わが人生の歌がたり

 流行歌の話題です(昔は演歌といわず流行歌)。五木寛之の『わが人生の歌がたり』
を読みました。

 著者の語り。いちばんうなったのは、「星の流れに」を語った次のくだりです。
『星の流れに 身を占って
何処をねぐらの 今日の宿
荒む心で いるのじゃないが
泣けて涙も枯れ果てた
こんな女に誰がした。』
(2番 略)

 当時の録音を聴くと、菊池章子さんの、歌いぶりは、なにか昂然と胸を張って北風に向かって立っているという感じです。

「こんな女に誰がした」というけれども、泣いたり嘆いたりしているのではなく、自分はこう生きているという挑戦的な感じが歌声に響いている。

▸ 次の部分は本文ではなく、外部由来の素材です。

/-- A step keeps them of the state without its front command. -/
theorem step_keepsFitted {s t : State} (h : step s = .next t) :
    State.KeepsFitted { s with pending := s.pending.tail } t := by
  obtain ⟨hq, rfl⟩ | ⟨c, cs, hq, hc⟩ := step_next_cases h
  · have e : ({ s with pending := s.pending.tail } : State) = s := by rw [hq, List.tail_nil, ← hq]
    exact e.symm ▸ (State.idleTick_keeps (.refl s)).keepsFitted
  · rw [hq, List.tail_cons]
    exact exec_keepsFitted hc

/-- Settles O59: the front command is taken off, and what is kept from there is kept by the step. -/
theorem whatNoStepChanges : Obligations.WhatNoStepChanges := by
  intro s t h
  obtain ⟨hq, ⟨huid, hkey, hrev, hdbg, hfloor⟩, hil, hdram⟩ := step_keepsFitted h
  exact ⟨hq, huid, hkey, hrev, hdbg, hil, hdram, hfloor⟩

end Sys2Proof.Machine
end

section
/-! PROOFS. REGISTER_WRITE and the rows that act on one register or output: what each comes to under its rule's premises (R11 to R13,
R138, R328, R370, R379, R448, R470, R491, R521). -/

namespace Sys2Proof.Machine

/-- In a domain that is on, master 0's write reaches the block and is no bus error (R448). -/
theorem State.cpWrite_on {s : State} {t a : Nat} (v : Nat) (h : s.targetOn t a = true) :
    s.cpWrite t a v = (s.withRstat 0).regWrite 0 a v := by
  unfold State.cpWrite
  rw [if_pos h]

/-- A register block of a domain that is on takes master 0's write (R328, R448). -/
theorem execRegisterWrite_block {s : State} {a t : Nat} (v : Word) (hp : s.sys.phase = .running) (ha : a < 2 ^ 40) (h4 : a % 4 = 0)
    (ht : s.targetOf 0 a = some t) (h67 : t = 6 ∨ t = 7) (hon : s.targetOn t a = true) :
    execRegisterWrite a v s = .next ((s.withRstat 0).regWrite 0 a v.toNat) := by
  have hw : a / 4 * 4 = a := by omega
  unfold execRegisterWrite
  simp only [hw, hp, ht]
  rw [if_neg (by simp), if_neg (by omega), if_pos h67.symm, State.cpWrite_on _ hon]

/-- From 2^40 on the offset is the host's, in BAR0 (R521; the numbering is the model's choice, notes/assumptions/11). -/
theorem execRegisterWrite_bar0 {s : State} {o : Nat} (v : Word) (hp : s.sys.phase = .running) (h4 : o % 4 = 0) :
    execRegisterWrite (2 ^ 40 + o) v s = .next (s.bar0Write o v.toNat) := by
  have hw : (2 ^ 40 + o) / 4 * 4 = 2 ^ 40 + o := by omega
  unfold execRegisterWrite
  simp only [hw, hp]
  rw [if_neg (by simp), if_pos (by omega), Nat.add_sub_cancel_left]

/-- The index of a counter that there is, is taken as it stands (R470). -/
theorem execPerfCntLoRead_counter (m : Nat) {n : Nat} (s : State) (h : n < 128) :
    execPerfCntLoRead m n s = .next ((s.perfLo m n).1.withRdata (le32 (s.perfLo m n).2)) := by
  unfold execPerfCntLoRead
  rw [Nat.mod_eq_of_lt h]

theorem execPerfCntHiRead_counter (m : Nat) {n : Nat} (s : State) (h : n < 128) :
    execPerfCntHiRead m n s = .next (s.withRdata (le32 (s.perfHi m n))) := by
  unfold execPerfCntHiRead
  rw [Nat.mod_eq_of_lt h]

/-- With the Lens block on, CLEAR ends in no bus error (R138, R448). -/
theorem execMarginClr_on {s : State} (h : s.targetOn 7 Reg.LENS_CTRL = true) :
    execMarginClr s = .next (s.onLens (fun x => { x with margin := 63 })) := by
  unfold execMarginClr
  rw [if_neg (by simp [h])]

theorem execHaltCore_exists {s : State} {n : Nat} (h8 : n < 8) (h : s.coreExists n = true) :
    execHaltCore n s = .next (s.raise (Reg.FCORE_CTRL n) 1) := by
  unfold execHaltCore
  rw [if_pos ⟨h8, h⟩]

/-- A halted core that can execute issues the instruction at its item's program counter (R379). -/
theorem State.facetStep_halted {s : State} {n slot : Nat} {i : Item} (f : Far) (hr : s.resident n = some slot) (hi : s.item? slot = some i)
    (ha : s.coreAlive n = true) (hh : s.coreHalted n = true) :
    s.facetStep n f = s.facetIssue n slot i
      (facetDecode (s.facetWord (s.task (i.task.getD 0)) i.ctx.pc) (s.facetWord (s.task (i.task.getD 0)) (i.ctx.pc + 1)) f) := by
  unfold State.facetStep
  simp only [hr, hi, ha, hh]
  rw [if_pos (by simp)]

theorem State.restartWdt_running {s : State} (h : s.sys.wdtRunning = true) :
    s.restartWdt = s.onSys (fun x => { x with wdtTick := s.time.eventTick }) := by
  unfold State.restartWdt
  rw [if_pos h]

/-- Settles O24: one lemma for each row; the JTAG rows are their own effect. -/
theorem registerAccessRows : Obligations.RegisterAccessRows :=
  ⟨fun _ _ v _ hp ha h4 ht h67 hon => execRegisterWrite_block v hp ha h4 ht h67 hon,
   fun _ v _ hp h4 => execRegisterWrite_bar0 v hp h4,
   fun _ => rfl,
   fun _ => rfl,
   fun m _ s h => execPerfCntLoRead_counter m s h,
   fun m _ s h => execPerfCntHiRead_counter m s h,
   fun _ h => execMarginClr_on h,
   fun _ _ h8 h => execHaltCore_exists h8 h,
   fun _ _ f _ _ t hr hi ha hh (ht : t = _) => ht ▸ congrArg Host.Outcome.next (State.facetStep_halted f hr hi ha hh),
   fun _ h => congrArg Host.Outcome.next (State.restartWdt_running h)⟩

end Sys2Proof.Machine
end

section
/-! PROOFS. Every row of the table answers a next state (R33, R388, R390, R400; that none refuses is the model's choice, notes/assumptions/54). -/

namespace Sys2Proof.Machine

/-- An outcome that is a next state: neither a fault nor a refusal. -/
def Answers (o : Host.Outcome State Fault Refusal) : Prop := ∃ t, o = .next t

theorem Answers.next {t : State} : Answers (.next t) := ⟨t, rfl⟩

/-- A condition between two outcomes that answer. -/
theorem Answers.ite {p : Prop} [Decidable p] {a b : Host.Outcome State Fault Refusal} (ha : Answers a) (hb : Answers b) :
    Answers (if p then a else b) := by
  split
  · exact ha
  · exact hb

/-! ### The rows that look something up: whether it is there or not, they answer -/

theorem execSweepDone_answers (ws : List Nat) (lane : Option Nat) (s : State) : Answers (execSweepDone ws lane s) := by
  unfold execSweepDone
  split
  · exact .next
  · exact .ite .next .next

theorem execBlockLockLoss_answers (lost : LockLoss) (s : State) : Answers (execBlockLockLoss lost s) := by
  cases lost <;> exact .ite .next .next

theorem execTxDescriptorDone_answers (mac ring : Nat) (s : State) : Answers (execTxDescriptorDone mac ring s) := by
  refine .ite .next (.ite .next (.ite .next (.ite .next ?_)))
  split <;> exact .next

theorem execHoldTimeout_answers (s : State) : Answers (execHoldTimeout s) := by
  unfold execHoldTimeout
  split <;> exact .next

theorem execRelockEnd_answers (s : State) : Answers (execRelockEnd s) := by
  unfold execRelockEnd
  split
  · exact .next
  · exact .ite .next .next

theorem execForwardTransmit_answers (mac cyc : Nat) (s : State) : Answers (execForwardTransmit mac cyc s) := by
  refine .ite .next ?_
  dsimp only
  split <;> exact .next

theorem execWorkerLost_answers (id : Nat) (s : State) : Answers (execWorkerLost id s) := by
  unfold execWorkerLost
  split
  · exact .next
  · exact .ite .next .next

theorem execFrameReceived_answers (mac : Nat) (m : RxMeta) (frame : Bytes) (s : State) : Answers (execFrameReceived mac m frame s) := by
  refine .ite .next ?_
  dsimp only
  split <;> exact .next

theorem execImageLoadDone_answers (bad : Bool) (s : State) : Answers (execImageLoadDone bad s) := by
  unfold execImageLoadDone
  split
  · exact .next
  · exact .ite .next (.ite .next (.ite .next .next))

theorem execFlashProgramDone_answers (s : State) : Answers (execFlashProgramDone s) := by
  unfold execFlashProgramDone
  split <;> exact .next

theorem execFacetOverrun_answers (n : Nat) (s : State) : Answers (execFacetOverrun n s) := by
  unfold execFacetOverrun
  repeat' split
  all_goals exact .next

theorem execFirmwareItemComplete_answers (s : State) : Answers (execFirmwareItemComplete s) := by
  unfold execFirmwareItemComplete
  repeat' split
  all_goals exact .next

theorem execLensLoadDone_answers (bus bank : Nat) (s : State) : Answers (execLensLoadDone bus bank s) := by
  unfold execLensLoadDone
  dsimp only
  repeat' split
  all_goals exact .next

theorem execGenDone_answers (s : State) : Answers (execGenDone s) := by
  unfold execGenDone
  split
  · exact .ite .next .next
  · exact .next

theorem execModeEntry_answers (s : State) : Answers (execModeEntry s) := by
  unfold execModeEntry
  split
  · exact .next
  · exact .ite .next (.ite .next .next)

theorem execRegisterWrite_answers (a : Nat) (v : Word) (s : State) : Answers (execRegisterWrite a v s) := by
  refine .ite .next (.ite .next ?_)
  split <;> exact .next

theorem execXbarGrant_answers (target : Nat) (withdrawn : Bool) (s : State) : Answers (execXbarGrant target withdrawn s) := by
  unfold execXbarGrant
  split
  · exact .next
  · exact .ite .next .next

theorem execXbarComplete_answers (master tag : Nat) (e : Ecc) (held : Nat) (s : State) : Answers (execXbarComplete master tag e held s) := by
  unfold execXbarComplete
  split <;> exact .next

theorem execXbarTimeout_answers (master tag : Nat) (s : State) : Answers (execXbarTimeout master tag s) := by
  unfold execXbarTimeout
  split
  · exact .next
  · exact .ite .next (.ite .next .next)

theorem execBulkCopyDone_answers (n : Nat) (s : State) : Answers (execBulkCopyDone n s) := by
  unfold execBulkCopyDone
  repeat' split
  all_goals exact .next

theorem execSysResetApply_answers (s : State) : Answers (execSysResetApply s) := by
  unfold execSysResetApply
  split <;> exact .next

theorem execSafeEntry_answers (s : State) : Answers (execSafeEntry s) := by
  unfold execSafeEntry
  split
  · exact .next
  · exact .ite .next .next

 伝えられるところによると、作詞の清水みのるさんが、(新聞)記事を読んで義憤にかられて一気に書き下ろし、作曲の利根一郎さんも燃えるような思いでこの曲を書き、作品をもらった菊池章子さんも、自分と同世代に、こんなつらい暮らしの中で生きている女性たちがいるのかと、泣きたいような気持ちを胸に秘めて歌ったといいます。・・・

 後の時代の反戦歌もそうですが、社会に向かって抗議するプロテストソングみたいに、熱い思いのなかで作詞、作曲され、歌い手が歌うという、メッセージとしての歌だからこそ、いまだに私たちが忘れられないのではないでしょうか。』

 そうだ。プロテストソングなんだ!と、うなった次第です。(彼女が後に歌った「岸壁の母」もプロテストソングだったと思う。)

 これも伝えられた話ですが、この歌をレコード会社は、淡谷のり子に歌わせようとした。

「こんな惨めったらしい歌はうたわない」と彼女は断ったらしい。

 お鉢が回った菊池章子は、惨めったらしい歌をプロテストソングに歌い上げて、彼女の最大のヒットソングにしてしまった。